-- ==== Sys2Proof/Tests/Slice0.lean ====
section
/-!
SUPPORT. Tests. Expected results are those of 95_test_vectors.md ("V" and "P" numbers) or counted by hand from the
rule named; none comes from a run of the model. The theorems `witness_…` each show a state and operands that meet the
hypotheses of the obligation of that name.
-/

namespace Sys2Proof.Tests

open Sys2Proof Sys2Proof.Machine

/-! ## The configuration check: REF passes, and each condition refuses an ill-formed configuration -/

/-- REF with its topology replaced. -/
def withTopo (t : List Node) : Config := { Config.ref with topo := t }

/-- REF with node `n` replaced. -/
def withNode (n : Nat) (node : Node) : Config := withTopo (Config.ref.topo.set n node)

/-- A derived clock over the register at `addr`. -/
def derivedAt (menu : Menu) (addr : Word) (lsb width : Nat) (gate : Option Gate) : Node :=
  .derived ⟨addr, 8, 2⟩ menu ⟨addr, lsb, width⟩ gate

theorem test_wf_ref : Config.ref.wf = true := by decide

/-- 00_scope.md R9: `N_NODES` ≥ 4. -/
theorem test_wf_too_few_nodes :
    (withTopo (Config.ref.topo.take 3)).enoughNodes = false ∧ (withTopo (Config.ref.topo.take 3)).wf = false := by decide

/-- R9: `N_OSC` ≥ 1. -/
theorem test_wf_no_oscillators :
    { Config.ref with oscDefault := [] }.enoughOscs = false ∧ { Config.ref with oscDefault := [] }.wf = false := by
  decide

/-- 10_state.md R34 (a): a menu names node 7 of 7. -/
theorem test_wf_menu_out_of_range :
    (withNode 6 (derivedAt [(0, 7)] 0x10000020#32 0 8 none)).menusInRange = false ∧
      (withNode 6 (derivedAt [(0, 7)] 0x10000020#32 0 8 none)).wf = false := by decide

/-- R34 (b): a derived clock that can select itself. -/
theorem test_wf_cycle :
    (withNode 6 (derivedAt [(0, 6)] 0x10000020#32 0 8 none)).acyclic = false ∧
      (withNode 6 (derivedAt [(0, 6)] 0x10000020#32 0 8 none)).wf = false := by decide

/-- R34 (c): a PLL that can select a PLL. -/
theorem test_wf_pll_under_pll :
    (withNode 4 (.pll .peripheral ⟨0x10000014#32, 24, 2⟩ [(0, 3)] ⟨0x10000014#32, 0, 12⟩ ⟨0x10000014#32, 16, 6⟩)).pllMenusAreOscs =
        false ∧
      (withNode 4
        (.pll .peripheral ⟨0x10000014#32, 24, 2⟩ [(0, 3)] ⟨0x10000014#32, 0, 12⟩ ⟨0x10000014#32, 16, 6⟩)).wf =
        false := by decide

/-- R34 (d): a derived clock that can select what is no node. -/
theorem test_wf_derived_menu_no_node :
    (withNode 6 (derivedAt [(0, 9)] 0x10000020#32 0 8 none)).derivedMenusAreNodes = false := by decide

/-- R34 (e): two PLL nodes of index 0. -/
theorem test_wf_two_primaries :
    (withNode 4 (refPll .primary 0x10000014#32)).threePlls = false ∧
      (withNode 4 (refPll .primary 0x10000014#32)).wf = false := by decide

/-- R34 (f): oscillator index 0 twice. -/
theorem test_wf_oscillator_twice :
    (withNode 1 (.osc 0)).oscsOnce = false ∧ (withNode 1 (.osc 0)).wf = false := by decide

/-- R34 (g): the longest path of REF has 2 edges. -/
theorem test_wf_depth :
    { Config.ref with maxDepth := 1 }.deepEnough = false ∧ { Config.ref with maxDepth := 1 }.wf = false ∧
      { Config.ref with maxDepth := 2 }.wf = true := by decide

/-- R34 (h), R31, R32, R8: a field that runs over bit 31; a field of width 0; an unaligned field; a gate bit 32; a
numerator of 13 bits. -/
theorem test_wf_descriptors :
    (withNode 6 (derivedAt [(0, 3)] 0x10000020#32 25 8 none)).descriptorsWf = false ∧
      (withNode 6 (derivedAt [(0, 3)] 0x10000020#32 0 0 none)).descriptorsWf = false ∧
      (withNode 6 (derivedAt [(0, 3)] 0x10000022#32 0 8 none)).descriptorsWf = false ∧
      (withNode 6 (derivedAt [(0, 3)] 0x10000020#32 0 8 (some ⟨0x1000001C#32, 32⟩))).descriptorsWf = false ∧
      (withNode 4
        (.pll .peripheral ⟨0x10000014#32, 24, 2⟩ [] ⟨0x10000014#32, 0, 13⟩ ⟨0x10000014#32, 16, 6⟩)).wf = false := by
  decide

/-- R9: `ADDR_STAT` is a multiple of 4. -/
theorem test_wf_unaligned_register :
    { Config.ref with statAddr := 0x1000000E#32 }.regmapAligned = false ∧
      { Config.ref with statAddr := 0x1000000E#32 }.wf = false := by decide

/-- R9: `ADDR_CTRL` is `CM_BASE` plus an offset. -/
theorem test_wf_below_base :
    { Config.ref with base := 0x10000004#32 }.regmapAboveBase = false ∧
      { Config.ref with base := 0x10000004#32 }.wf = false := by decide

/-- R9: `BIT_BUSY` is at most 31. -/
theorem test_wf_bit_position :
    { Config.ref with busyBit := 32 }.regmapBits = false ∧ { Config.ref with busyBit := 32 }.wf = false := by decide

/-- R9: the bypass-select bits are distinct. -/
theorem test_wf_bypass_bits :
    { Config.ref with bypassBit := ⟨0, 1, 1⟩ }.bypassBitsDistinct = false ∧
      { Config.ref with bypassBit := ⟨0, 1, 1⟩ }.wf = false := by decide

/-- R9, 41_pll_monitor.md R146: a lock bit at the position of a latch. -/
theorem test_wf_lock_bit_is_latch :
    { Config.ref with lockedBit := ⟨6, 7, 5⟩ }.statusBitsDistinct = false ∧
      { Config.ref with lockedBit := ⟨6, 7, 5⟩ }.wf = false := by decide

/-- R9: `SETTLE_BOUND` is 1 to 2^32 − 1. -/
theorem test_wf_settle_bound :
    { Config.ref with settleBound := 0 }.wf = false ∧ { Config.ref with settleBound := 4294967296 }.wf = false ∧
      { Config.ref with settleBound := 4294967295 }.wf = true := by decide

/-! ## Decoding: every row's word written out from 30_encoding.md R81, R85, R88 -/

theorem test_decode_resolve : decode 0x1_00000006_00000000#68 = .resolve 6#32 := by decide

theorem test_decode_oscSet : decode 0x2_00000001_016E3600#68 = .oscSet 1#32 24000000#32 := by decide

theorem test_decode_pllLocked : decode 0x3_00000002_00000000#68 = .pllLocked 2#32 := by decide

theorem test_decode_pllBypassed : decode 0x4_00000001_00000000#68 = .pllBypassed 1#32 := by decide

theorem test_decode_statClear : decode 0x5_8000003F_00000000#68 = .statClear 0x8000003F#32 := by decide

theorem test_decode_clkEnable : decode 0x6_FFFFFFFF_00000000#68 = .clkEnable 0xFFFFFFFF#32 := by decide

theorem test_decode_clkDisable : decode 0x7_80000001_00000000#68 = .clkDisable 0x80000001#32 := by decide

theorem test_decode_clkEnabled : decode 0x8_00000006_DEADBEEF#68 = .clkEnabled 6#32 := by decide

theorem test_decode_settleWait : decode 0x9_12345678_9ABCDEF0#68 = .settleWait := by decide

theorem test_decode_reserved :
    decode 0x0_00000000_00000000#68 = .reserved0 ∧ decode 0xA_00000000_00000000#68 = .reservedA ∧
      decode 0xB_00000000_00000000#68 = .reservedB ∧ decode 0xC_00000000_00000000#68 = .reservedC ∧
      decode 0xD_00000000_00000000#68 = .reservedD ∧ decode 0xE_00000000_00000000#68 = .reservedE ∧
      decode 0xF_FFFFFFFF_FFFFFFFF#68 = .reservedF := by decide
*-*-*
- **Your task**: For every line above that holds the word "refPll", report the whole line.

- **Your response**:
    (withNode 4 (refPll .primary 0x10000014#32)).threePlls = false ∧
      (withNode 4 (refPll .primary 0x10000014#32)).wf = false := by decide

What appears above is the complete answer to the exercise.